### THE TASK
Among the lines below, copy exactly those from the one with "MODE_REQ requests and" through the one with "Telemark pairs. -/", counting both ends.

►

-- ==== Sys2Proof/Machine/Mode.lean ====
section
/-! DEFINITION. Causes of mode transitions: the loss of a piste, faults whose reaction is the safe state, tamper events, and
MODE_REQ requests and restarts (R63-R72, R343, R364, R466, R471). The transition itself stands in Transition.lean. -/
namespace Sys2Proof.Machine
open Sys2Proof

/-! ### Watchdogs (R466) -/

/-- Watchdogs 0 to 3 belong to the pistes, 4 and 5 to the Telemark pairs. -/
def Watchdog.off : Watchdog := { armed := false, first := false, expected := 0, since := 0 }
def State.wd (s : State) (n : Nat) : Watchdog := sget .off s.safety.wds n
def updSafety (f : SafetyState → SafetyState) (s : State) : State := { s with safety := f s.safety }
def setWd (n : Nat) (w : Watchdog) (s : State) : State := updSafety (fun u => { u with wds := sset u.wds n w }) s
/-- The watchdog exists and its piste is not lost. -/
def State.wdUp (s : State) (n : Nat) : Bool := if n < 4 then s.pisteUp n else decide (n < 6)
/-- SAFE_WD_CFG.EN of a watchdog. -/
def State.wdEn (s : State) (n : Nat) : Bool := bit (s.reg pSAFE 0x108) (24 + n)
/-- Armed, waiting for its first kick; a watchdog that is armed keeps its schedule. -/
def armWd (n : Nat) (s : State) : State :=
  if (s.wd n).armed then s else setWd n { armed := true, first := true, expected := 0xA55A, since := s.time.ticks } s
/-- What an entry to a mode does to the watchdogs. -/
def watchdogsAt (m : Mode) (s : State) : State :=
  (rangeFrom 0 6).foldl (fun s n =>
    match m with
    | .safeOperate | .degraded => if s.wdUp n then armWd n s else setWd n .off s
    | .commission | .operate | .maintenance => if s.wdEn n && s.wdUp n then armWd n s else setWd n .off s
    | _ => setWd n .off s) s

/-! ### Transitions begun and ended (R65, R66) -/

def updMode (f : ModeState → ModeState) (s : State) : State := { s with mode := f s.mode }
/-- The request in progress, if any, completes with STATE_REFUSED (R66). -/
def endRequest (s : State) : State :=
  match s.mode.trans with
  | some { target := m, req := some r, .. } =>
    cmdDone pMODE 0x8108 .stateRefused (stateRefused r pMODE 0x8104 (m == .safeOperate) s)
  | _ => s
/-- A transition is begun; one in progress is ended. -/
def beginTrans (target : Mode) (cause : Nat) (req : Option Requester) (s : State) : State :=
  updMode (fun m => { m with trans := some { target := target, cause := BitVec.ofNat 8 cause, req := req } }) (endRequest s)
/-- The transition in progress is one that the device caused. -/
def State.deviceTrans (s : State) : Bool :=
  match s.mode.trans with
  | some t => t.req.isNone
  | none => false
def State.transTarget (s : State) : Option Mode := s.mode.trans.map (·.target)
/-- Modes 4 to 8 and 10, which lead to SAFE-STATE on a request or a fault (R64). -/
def safeable : Mode → Bool
  | .configure | .commission | .operate | .safeOperate | .degraded | .maintenance => true
  | _ => false
/-- A device cause of SAFE-STATE: taken at once unless the device goes to ZEROIZE, or to SAFE-STATE on its own already. -/
def safeCause (cause : Nat) (s : State) : State :=
  if !safeable s.modeNow || s.transTarget == some .zeroize || (s.deviceTrans && s.transTarget == some .safeState) then s
  else beginTrans .safeState cause none s
/-- A cause of ZEROIZE: taken at once in modes 2 to 10 (R64, R494). -/
def zeroCause (cause : Nat) (s : State) : State :=
  match s.modeNow with
  | .off | .reset | .zeroize => s
  | _ => if s.transTarget == some .zeroize then s else beginTrans .zeroize cause none s

/-! ### The loss of a piste (R67, R79, R343, R364) -/

/-- Some piste pair of the part is whole. -/
def State.someWhole (s : State) : Bool :=
  (rangeFrom 0 (Config.pistes s.part / 2)).any (fun k => !s.lost (2 * k) && !s.lost (2 * k + 1))
/-- The mode that a piste loss leads to from a mode; none: it stays (R67). -/
def lossTarget (s : State) : Mode → Option Mode
  | .operate => some .degraded
  | .safeOperate => some (if s.someWhole then .degraded else .safeState)
  | .degraded => some .safeState
  | _ => none
/-- The mode consequence of one loss (R65, R67): SAFE-STATE at once, DEGRADED after the transition in progress. -/
def lossCause (s : State) : State :=
  match lossTarget s s.modeNow with
  | some .safeState => safeCause 0x09 s
  | some m => if s.mode.trans.isSome then updMode (fun x => { x with lossDue := x.lossDue + 1 }) s else beginTrans m 0x09 none s
  | none => if s.mode.trans.isSome then updMode (fun x => { x with lossDue := x.lossDue + 1 }) s else s
/-- Packets that the piste's dispatcher and Gate hold are discarded; their cells stay allocated (R343). -/
def discardPackets (p : Nat) (s : State) : State :=
  let mine := s.pkts.filterMap (fun e => match e.2 with
    | some k =>
      if k.tgt.toNat = p ∧ (k.st = .offered ∨ k.st = .listed ∨ k.st = .spilled ∨ k.st = .bound ∨ k.st = .committed) then
        some e.1 else none
    | none => none)
  mine.foldl (fun s n => updPkt n (fun k => { k with st := .gone, cells := [] }) (leaveBank n s)) s
/-- The piste's threads hold no item any more, and their semaphore units are ORPHANED (R364). -/
def orphanPiste (p : Nat) (s : State) : State :=
  (s.threads.filter (fun e => !isTel e.1 && tPiste e.1 == p)).foldl (fun s e =>
    updThr e.1 (fun th => { th with item := none }) (orphanThread e.1 s)) s
/-- The piste is lost: everything of it but the mode. -/
def dropPiste (p : Nat) (s : State) : State :=
  let s := withLinks (updMode (fun m => { m with lost := setBit m.lost p true })) s
  let s := setWd p .off (losePisteGraphs p s)
  let s := discardPackets p (orphanPiste p s)
  updPiste p (fun q => { q with lists := [], spill := [], offers := [], tracker := [], snow := [], deadlock := false }) s
/-- A piste declared lost, with its mode consequence. -/
def losePiste (p : Nat) (s : State) : State :=
  if s.pisteUp p then lossCause (dropPiste p s) else s

/-! ### The conditions of SAFE-OPERATE (R68) -/

/-- Pages that condition 2 does not ask to be locked. -/
def lockExempt : PageKind → Bool
  | .mode | .log | .dbg | .inst _ => true
  | _ => false
/-- MODE_ENTRY_FAIL: the conditions that fail; at the end of BOOT lost pistes do not count. -/
def State.entryFail (s : State) (atBoot : Bool) : Word :=
  let pages := presentPages s.part
  let golden := pages.any (fun p => s.rfld p 0x14 7 6 != 0)
  let unlocked := pages.any (fun p => !bit (s.reg p 0x10) 2 && match pageKind s.part p with
    | some k => !lockExempt k
    | none => false)
  let pair := (!atBoot && s.mode.lost != 0) || (rangeFrom 0 (Config.pistes s.part / 2)).any (fun k => s.pairFault k)
  let safeIn := !(s.safety.inA && s.safety.inB)
  let halted := s.threads.any (fun e => e.2.st == .halted)
  let fails := s.rfld pMODE 0x8004 15 8
  let selftest := if atBoot then fails / 16 != 0 else fails != 0
  w32 (b2n golden + b2n unlocked * 2 + b2n pair * 4 + b2n safeIn * 8 + b2n s.mode.ssLatch * 16 + b2n halted * 32 +
    b2n selftest * 64)

/-! ### MODE_REQ (R64, R65, R71) -/

/-- A request for a mode is listed in Table Transitions for the present mode. -/
def requestListed (target : Mode) : Mode → Bool
  | .configure => match target with
    | .commission | .operate | .maintenance | .safeOperate | .safeState | .zeroize => true
    | _ => false
  | .commission | .operate | .maintenance => match target with
    | .configure | .commission | .operate | .maintenance | .safeOperate | .safeState | .zeroize => true
    | _ => false
  | .safeOperate => match target with
    | .operate | .maintenance | .safeState | .zeroize => true
    | _ => false
  | .degraded => match target with
    | .maintenance | .safeState | .zeroize => true
    | _ => false
  | .safeState => match target with
    | .maintenance | .zeroize => true
    | _ => false
  | .fallback => target == .zeroize
  | _ => false
/-- A device transition in progress holds the request off: every one but ZEROIZE and, ahead of DEGRADED, SAFE-STATE. -/
def heldOff (s : State) (target : Mode) : Bool :=
  s.deviceTrans && !(match target with
    | .zeroize => s.transTarget != some .zeroize
    | .safeState => s.transTarget == some .degraded
    | _ => false)
/-- A mode request with the right KEY: completes now, or stays BUSY until its transition instant. -/
def requestMode (req : Requester) (target : Mode) (s : State) : Option Status × State :=
  let no := cmdState req pMODE 0x8104 (target == .safeOperate)
  if target = .safeOperate ∧ Config.hasSafe s.part = false then cmdFail .absent s
  else if target = .degraded then no s
  else if target = s.modeNow then (some .ok, s)
  else if !requestListed target s.modeNow || heldOff s target then no s
  else
    let fails := s.entryFail false
    let s := if target = .safeOperate then setReg pMODE 0x8014 fails s else s
    if target = .safeOperate ∧ fails ≠ 0 then no s
    else (none, beginTrans target 0x02 (some req) s)
/-- The mode of a listed mode code. -/
def reqTarget (code : Nat) : Option Mode := if 4 ≤ code ∧ code ≤ 11 then modeOf code else none
/-- A restart request: the reset itself; its status register reads as reset (R71). -/
def restartGo (warm : Bool) (s : State) : WRes :=
  let slot := s.rfld pMODE 0x8100 1 0
  if slot = 3 then .ok (cmdDone pMODE 0x8108 .badArg s)
  else
    let s := enterReset warm (if warm then 3 else 2) s
    .ok { s with boot := { s.boot with trialSlot := slot } }
/-- A write of MODE_REQ: KEY, then CODE, then the mode. -/
def modeReqWrite (req : Requester) (v : Word) (s : State) : WRes :=
  let code := fld v 15 0 % 256
  if bit (s.reg pMODE 0x8108) 30 then .refuse .busy
  else if fld v 31 16 ≠ 0x5A17 then .ok (cmdDone pMODE 0x8108 .badArg s)
  else if code = 0x10 then restartGo true s
  else if code = 0x11 then restartGo false s
  else match reqTarget code with
    | some m => command pMODE 0x8108 (requestMode req m) s
    | none => .ok (cmdDone pMODE 0x8108 .badArg s)
/-- A write of MODE_REQ refused in BOOT whose request is SAFE-OPERATE touches a safety function (R74, R75). -/
def noteSafeRequest (req : Requester) (page off : Nat) (v : Word) (s : State) (r : State × Option Status) : State × Option Status :=
  if page = pMODE ∧ off = 0x8104 ∧ fld v 15 0 % 256 = 7 ∧ s.modeNow = .boot then
    match r with
    | (s', some .stateRefused) =>
      (bump pSAFE 0x8014 (post 0x08 page (reqForm req + off) (page * 65536 + off) s'), some .stateRefused)
    | r => r
  else r
/-- A row of MODE_REQ. -/
def modeRow (code : Nat) (req : Requester) (key : BitVec 16) (s : State) : State :=
  let v := w32 (key.toNat * 0x10000 + code)
  if reqOk s.part req then (noteSafeRequest req pMODE 0x8104 v s (writeReg req pMODE 0x8104 (modeReqWrite req v) s)).1 else s

def execReqConfigure (req : Requester) (key : BitVec 16) (s : State) : Outcome := .next (modeRow 0x04 req key s)
def execReqCommission (req : Requester) (key : BitVec 16) (s : State) : Outcome := .next (modeRow 0x05 req key s)
def execReqOperate (req : Requester) (key : BitVec 16) (s : State) : Outcome := .next (modeRow 0x06 req key s)
def execReqSafeOperate (req : Requester) (key : BitVec 16) (s : State) : Outcome := .next (modeRow 0x07 req key s)
def execReqDegraded (req : Requester) (key : BitVec 16) (s : State) : Outcome := .next (modeRow 0x08 req key s)
def execReqSafeState (req : Requester) (key : BitVec 16) (s : State) : Outcome := .next (modeRow 0x09 req key s)
def execReqMaintenance (req : Requester) (key : BitVec 16) (s : State) : Outcome := .next (modeRow 0x0A req key s)
def execReqZeroize (req : Requester) (key : BitVec 16) (s : State) : Outcome := .next (modeRow 0x0B req key s)
def execWarmRestart (req : Requester) (key : BitVec 16) (s : State) : Outcome := .next (modeRow 0x10 req key s)
def execColdRestart (req : Requester) (key : BitVec 16) (s : State) : Outcome := .next (modeRow 0x11 req key s)

end Sys2Proof.Machine
end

◄

### OUTPUT FOR THIS EXERCISE
MODE_REQ requests and restarts (R63-R72, R343, R364, R466, R471). The transition itself stands in Transition.lean. -/
namespace Sys2Proof.Machine
open Sys2Proof

/-! ### Watchdogs (R466) -/

/-- Watchdogs 0 to 3 belong to the pistes, 4 and 5 to the Telemark pairs. -/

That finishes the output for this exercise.